-- ==== Sys2Proof/Safety.lean ====
section
/-! DEFINITION. What counts as a safe state of the block, and the terms the statements are written in: the
legality of word 0 as R139 lists it, the invariants of the state, runs of the sequencer, and what a CFG
leaves in its port's registers. -/

namespace Sys2Proof

open Machine

/-- `Legal(w)`, case by case as R139 gives it. -/
def legalWord (w : Word) : Bool :=
  match field w 28 4 with
  | 0x0 => field w 0 28 == 0
  | 0x1 =>
    field w 0 6 == 0 && field w 11 2 != 3 && decide (field w 7 3 ≤ 5)
      && (field w 19 1 == 1 || field w 15 4 == 0)
  | 0x2 => field w 10 11 == 0 && field w 0 6 == 0 && decide (field w 7 3 ≤ 5)
  | 0x3 | 0x5 | 0x6 | 0x7 => field w 24 4 == 0 && field w 0 21 == 0
  | 0x4 => field w 7 14 == 0 && field w 0 5 == 0 && (field w 5 1 == 0 || field w 24 4 == 0)
  | 0x8 | 0x9 => field w 24 4 == 0 && field w 20 1 == 0 && field w 7 1 == 0 && field w 0 6 == 0
  | 0xA | 0xB => field w 0 28 == 0
  | _ => false

/-! ### Parameters -/

/-- The value ranges of R9: `N_IRQ` a multiple of 32, `PRIO_BITS` from 1 to 8, every `IRQ_LINE` below
`N_IRQ`. -/
structure ParamsInRange (par : Params) : Prop where
  nIrq : par.nIrq % 32 = 0
  prioBits : 1 ≤ par.prioBits ∧ par.prioBits ≤ 8
  irqLine : ∀ p, par.irqLine.get p < par.nIrq

/-- An address lies in a port's window (R84). -/
def InPortWindow (m : AddressMap) (a : Nat) : Prop :=
  ∃ p b, (apertureBase m p b).toNat ≤ a ∧ a < (apertureBase m p b).toNat + 0x1000

/-- An address lies in an interrupt-controller window (R87, R90). -/
def InNvWindow (par : Params) (a : Nat) : Prop :=
  ∃ kind : NvKind, par.map.nvicBase.toNat + kind.offset ≤ a ∧
    a < par.map.nvicBase.toNat + kind.offset + kind.length par.nIrq

/-- The windows and words of the address map do not overlap, so that each address the build names for a
register reaches it (R84, R86, R89, R90). The spec's default map is sound. -/
structure MapSound (par : Params) : Prop where
  aligned : ∀ p b, (apertureBase par.map p b).toNat % 0x1000 = 0
  distinct : ∀ p b p' b', apertureBase par.map p b = apertureBase par.map p' b' → p = p' ∧ b = b'
  regAligned : ∀ x, (regOffset par.map x).toNat % 4 = 0
  regAbove : ∀ x, 0x3FC < (regOffset par.map x).toNat
  regDistinct : ∀ x y, regOffset par.map x = regOffset par.map y → x = y
  rcgc : par.map.rcgcAddr.toNat % 4 = 0 ∧ ¬InPortWindow par.map par.map.rcgcAddr.toNat
  pr : par.map.prAddr.toNat % 4 = 0 ∧ ¬InPortWindow par.map par.map.prAddr.toNat ∧
    par.map.prAddr ≠ par.map.rcgcAddr
  nvic : par.map.nvicBase.toNat % 4 = 0 ∧ par.map.nvicBase.toNat + 0x400 + par.nIrq ≤ 2 ^ 32 ∧
    par.nIrq ≤ 1024
  nvicApart : ∀ a, InNvWindow par a →
    ¬InPortWindow par.map a ∧ a ≠ par.map.rcgcAddr.toNat ∧ a ≠ par.map.prAddr.toNat

/-! ### Invariants -/

/-- A ready port's clock gate is on (R44); with `CLOCK_READY = IMMEDIATE` the two agree. -/
def ClockInv (s : State) : Prop :=
  (∀ p, s.isReady p = true → s.gateOn p = true) ∧
    (s.par.clockReady = .immediate → s.ready = s.rcgc)

/-- Under `NEUTRAL` no port is ever locked (R39, U26). -/
def LockInv (s : State) : Prop := s.par.profile = .neutral → ∀ p, (s.port p).locked = false

/-- The sequencer runs the list its command expands to, which is not used up and holds at most 14
micro-operations (R51, R102, R182). -/
def SeqInv (s : State) : Prop :=
  match s.seq with
  | .idle => True
  | .busy cmd ops i => ops = expand s.par cmd ∧ i < ops.length ∧ ops.length ≤ 14

/-- The active stack names each active line once, and no other line (R320, R321). -/
def StackInv (s : State) : Prop := s.stack.Nodup ∧ ∀ n : Nat, s.act.testBit n = decide (n ∈ s.stack)

/-- Only the lines below `N_IRQ` have enable, pending, active and priority values, and a priority has
`PRIO_BITS` bits (R46 to R49). -/
def LineInv (s : State) : Prop :=
  ((∀ p, s.par.irqLine.get p < s.par.nIrq) → s.en < 2 ^ s.par.nIrq) ∧
    s.pend < 2 ^ s.par.nIrq ∧ s.act < 2 ^ s.par.nIrq ∧ s.pri.length = s.par.nIrq ∧
    ∀ v ∈ s.pri, v.toNat < 2 ^ s.par.prioBits

/-- Under `TM4C123` no pin holds two drive tiers (U4), nor both pulls (R260, R261). -/
def SiblingInv (s : State) : Prop :=
  s.par.profile = .tm4c123 → ∀ p,
    (s.port p).dr2r &&& (s.port p).dr4r = 0 ∧ (s.port p).dr2r &&& (s.port p).dr8r = 0 ∧
      (s.port p).dr4r &&& (s.port p).dr8r = 0 ∧ (s.port p).pur &&& (s.port p).pdr = 0

/-- The invariant of the block. -/
def Inv (s : State) : Prop :=
  ClockInv s ∧ LockInv s ∧ SeqInv s ∧ StackInv s ∧ LineInv s ∧ SiblingInv s

/-! ### Terms of the statements -/

/-- An access to port `p` through aperture `b` meets no fault: the aperture is enabled, the clock is on and
ready (R85, R96). -/
def Accessible (p : Port) (b : Bus) (s : State) : Prop :=
  (b = .ahb → s.par.ahbEnabled.get p = true) ∧ s.gateOn p = true ∧ s.isReady p = true

/-- `k` steps of the sequencer, each with its end of step, no other agent between (R51, R99). -/
def seqRun : Nat → State → State
  | 0, s => s
  | k + 1, s => seqRun k (endOfStep (sequencerStep (beginStep s)))

/-- `cmd` configures the pin at offset `o` of port `p` through aperture `bus`, with trigger `trig`: a CFG, whose
pin may fall back to PA0 (R183, R198), or an ARM of a valid pin (R222). -/
def Configures (par : Params) (cmd : Instr) (p : Port) (o : Off) (trig : Trig) (bus : Bus) : Prop :=
  ∃ pin, (resolvePin par pin bus).port = p ∧ (resolvePin par pin bus).off = o ∧
    ((∃ dir afen afcode pull drive sig, cmd = .cfg pin dir afen afcode pull drive sig trig bus) ∨
      ((resolvePin par pin bus).valid = true ∧ cmd = .arm pin trig bus))

/-- The sequencer stands at step 1 of the list of `cmd`, which configures a pin of port `p`, and meets no wait
there: at the clock gate, with the clock ready already or becoming ready at once; or at the wait, after the
clock-ready agent has lifted it (R184, R304). -/
def Underway (cmd : Instr) (p : Port) (i : Nat) (s : State) : Prop :=
  s.seq = .busy cmd (expand s.par cmd) i ∧
    ((i = 0 ∧ (s.isReady p = true ∨ s.par.clockReady = .immediate)) ∨
      (i = 1 ∧ s.gateOn p = true ∧ s.isReady p = true))

/-- An edge of the kind an edge trigger asks for (R191, R312), from one sample of the pin to the next. -/
def edgeOf (trig : Trig) (before now : Bool) : Bool :=
  match trig with
  | .rising => !before && now
  | .falling => before && !now
  | .both => before != now
  | .none | .high | .low => false

/-- `new` is `old` with bit `o` replaced by `v`: the other pins' bits are untouched (R195). -/
def OnlyBit (o : Off) (v : Bool) (old new : Byte) : Prop :=
  ∀ k : Off, new.getLsbD k = if k = o then v else old.getLsbD k

/-- PCTL field `o` (R34). -/
def pctlField (v : Word) (o : Off) : BitVec 4 := v.extractLsb' (4 * o.val) 4

/-- Writes to AFSEL, PUR, PDR and DEN reach bit `o` (R262): always under `NEUTRAL`, where CR is 1 under
`TM4C123`. -/
def committed (prof : Profile) (r : PortRegs) (o : Off) : Bool :=
  match prof with
  | .neutral => true
  | .tm4c123 => r.cr.getLsbD o

/-- What a completed CFG of the pin at offset `o` leaves in its port, from what the port held (R183 to R191,
R194, R195). RIS is left out: detection may change it at every step. -/
structure CfgResult (prof : Profile) (o : Off) (dir : Dir) (afen : Bool) (afcode : BitVec 4)
    (pull : Pull) (drive : Drive) (sig : Sig) (trig : Trig) (r r' : PortRegs) : Prop where
  dir : OnlyBit o (dir == .output) r.dir r'.dir
  afsel : OnlyBit o (r.afsel.getLsbD o || (afen && committed prof r o)) r.afsel r'.afsel
  pctl : ∀ k : Off, pctlField r'.pctl k = if k = o ∧ afen = true then afcode else pctlField r.pctl k
  dr2r : OnlyBit o (drive == .ma2 || (r.dr2r.getLsbD o && prof == .neutral)) r.dr2r r'.dr2r
  dr4r : OnlyBit o (drive == .ma4 || (r.dr4r.getLsbD o && prof == .neutral)) r.dr4r r'.dr4r
  dr8r : OnlyBit o (drive == .ma8 || (r.dr8r.getLsbD o && prof == .neutral)) r.dr8r r'.dr8r
  odr : OnlyBit o (r.odr.getLsbD o || pull == .openDrain) r.odr r'.odr
  pur : OnlyBit o
    (match pull with
     | .up => r.pur.getLsbD o || committed prof r o
     | .down => r.pur.getLsbD o && !(prof == .tm4c123 && committed prof r o)
     | .none | .openDrain => r.pur.getLsbD o) r.pur r'.pur
  pdr : OnlyBit o
    (match pull with
     | .down => r.pdr.getLsbD o || committed prof r o
     | .up => r.pdr.getLsbD o && !(prof == .tm4c123 && committed prof r o)
     | .none | .openDrain => r.pdr.getLsbD o) r.pdr r'.pdr
  den : OnlyBit o (r.den.getLsbD o || (sig == .digital && committed prof r o)) r.den r'.den
  amsel : OnlyBit o (r.amsel.getLsbD o || sig == .analog) r.amsel r'.amsel
  im : OnlyBit o (r.im.getLsbD o || trig != .none) r.im r'.im
  is : OnlyBit o (match trig with
     | .none => r.is.getLsbD o | .high | .low => true | .rising | .falling | .both => false) r.is r'.is
  ibe : OnlyBit o (match trig with
     | .none => r.ibe.getLsbD o | .both => true | .rising | .falling | .high | .low => false) r.ibe r'.ibe
  iev : OnlyBit o (match trig with
     | .none | .both => r.iev.getLsbD o | .rising | .high => true | .falling | .low => false) r.iev r'.iev
  kept : r'.data = r.data ∧ r'.slr = r.slr ∧ r'.locked = r.locked ∧ r'.cr = r.cr ∧
    r'.adcctl = r.adcctl ∧ r'.dmactl = r.dmactl

/-- Everything but the registers, the clock gates, the sequencer's own progress and what ends every step is
as before: the frame of a run of the sequencer. -/
structure RunFrame (s t : State) : Prop where
  act : t.act = s.act
  pri : t.pri = s.pri
  stack : t.stack = s.stack
  par : t.par = s.par
  stream : t.stream = s.stream
  xline : t.xline = s.xline

/-- The ports other than `p` keep their registers, but for RIS, which detection may change. -/
def OthersKept (p : Port) (s t : State) : Prop :=
  ∀ q, q ≠ p → t.port q = { s.port q with ris := (t.port q).ris }

end Sys2Proof
end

# INSTRUCTIONS TO FOLLOW
Each line in the entries above, starting at the line with "s.seq = .busy cmd (expand s.par cmd) i ∧" and ending at the line with "odr : OnlyBit", is to be printed exactly, and only those lines.

# FINISHED EXERCISE
  s.seq = .busy cmd (expand s.par cmd) i ∧
    ((i = 0 ∧ (s.isReady p = true ∨ s.par.clockReady = .immediate)) ∨
      (i = 1 ∧ s.gateOn p = true ∧ s.isReady p = true))

/-- An edge of the kind an edge trigger asks for (R191, R312), from one sample of the pin to the next. -/
def edgeOf (trig : Trig) (before now : Bool) : Bool :=
  match trig with
  | .rising => !before && now
  | .falling => before && !now
  | .both => before != now
  | .none | .high | .low => false

/-- `new` is `old` with bit `o` replaced by `v`: the other pins' bits are untouched (R195). -/
def OnlyBit (o : Off) (v : Bool) (old new : Byte) : Prop :=
  ∀ k : Off, new.getLsbD k = if k = o then v else old.getLsbD k

/-- PCTL field `o` (R34). -/
def pctlField (v : Word) (o : Off) : BitVec 4 := v.extractLsb' (4 * o.val) 4

/-- Writes to AFSEL, PUR, PDR and DEN reach bit `o` (R262): always under `NEUTRAL`, where CR is 1 under
`TM4C123`. -/
def committed (prof : Profile) (r : PortRegs) (o : Off) : Bool :=
  match prof with
  | .neutral => true
  | .tm4c123 => r.cr.getLsbD o

/-- What a completed CFG of the pin at offset `o` leaves in its port, from what the port held (R183 to R191,
R194, R195). RIS is left out: detection may change it at every step. -/
structure CfgResult (prof : Profile) (o : Off) (dir : Dir) (afen : Bool) (afcode : BitVec 4)
    (pull : Pull) (drive : Drive) (sig : Sig) (trig : Trig) (r r' : PortRegs) : Prop where
  dir : OnlyBit o (dir == .output) r.dir r'.dir
  afsel : OnlyBit o (r.afsel.getLsbD o || (afen && committed prof r o)) r.afsel r'.afsel
  pctl : ∀ k : Off, pctlField r'.pctl k = if k = o ∧ afen = true then afcode else pctlField r.pctl k
  dr2r : OnlyBit o (drive == .ma2 || (r.dr2r.getLsbD o && prof == .neutral)) r.dr2r r'.dr2r
  dr4r : OnlyBit o (drive == .ma4 || (r.dr4r.getLsbD o && prof == .neutral)) r.dr4r r'.dr4r
  dr8r : OnlyBit o (drive == .ma8 || (r.dr8r.getLsbD o && prof == .neutral)) r.dr8r r'.dr8r
  odr : OnlyBit o (r.odr.getLsbD o || pull == .openDrain) r.odr r'.odr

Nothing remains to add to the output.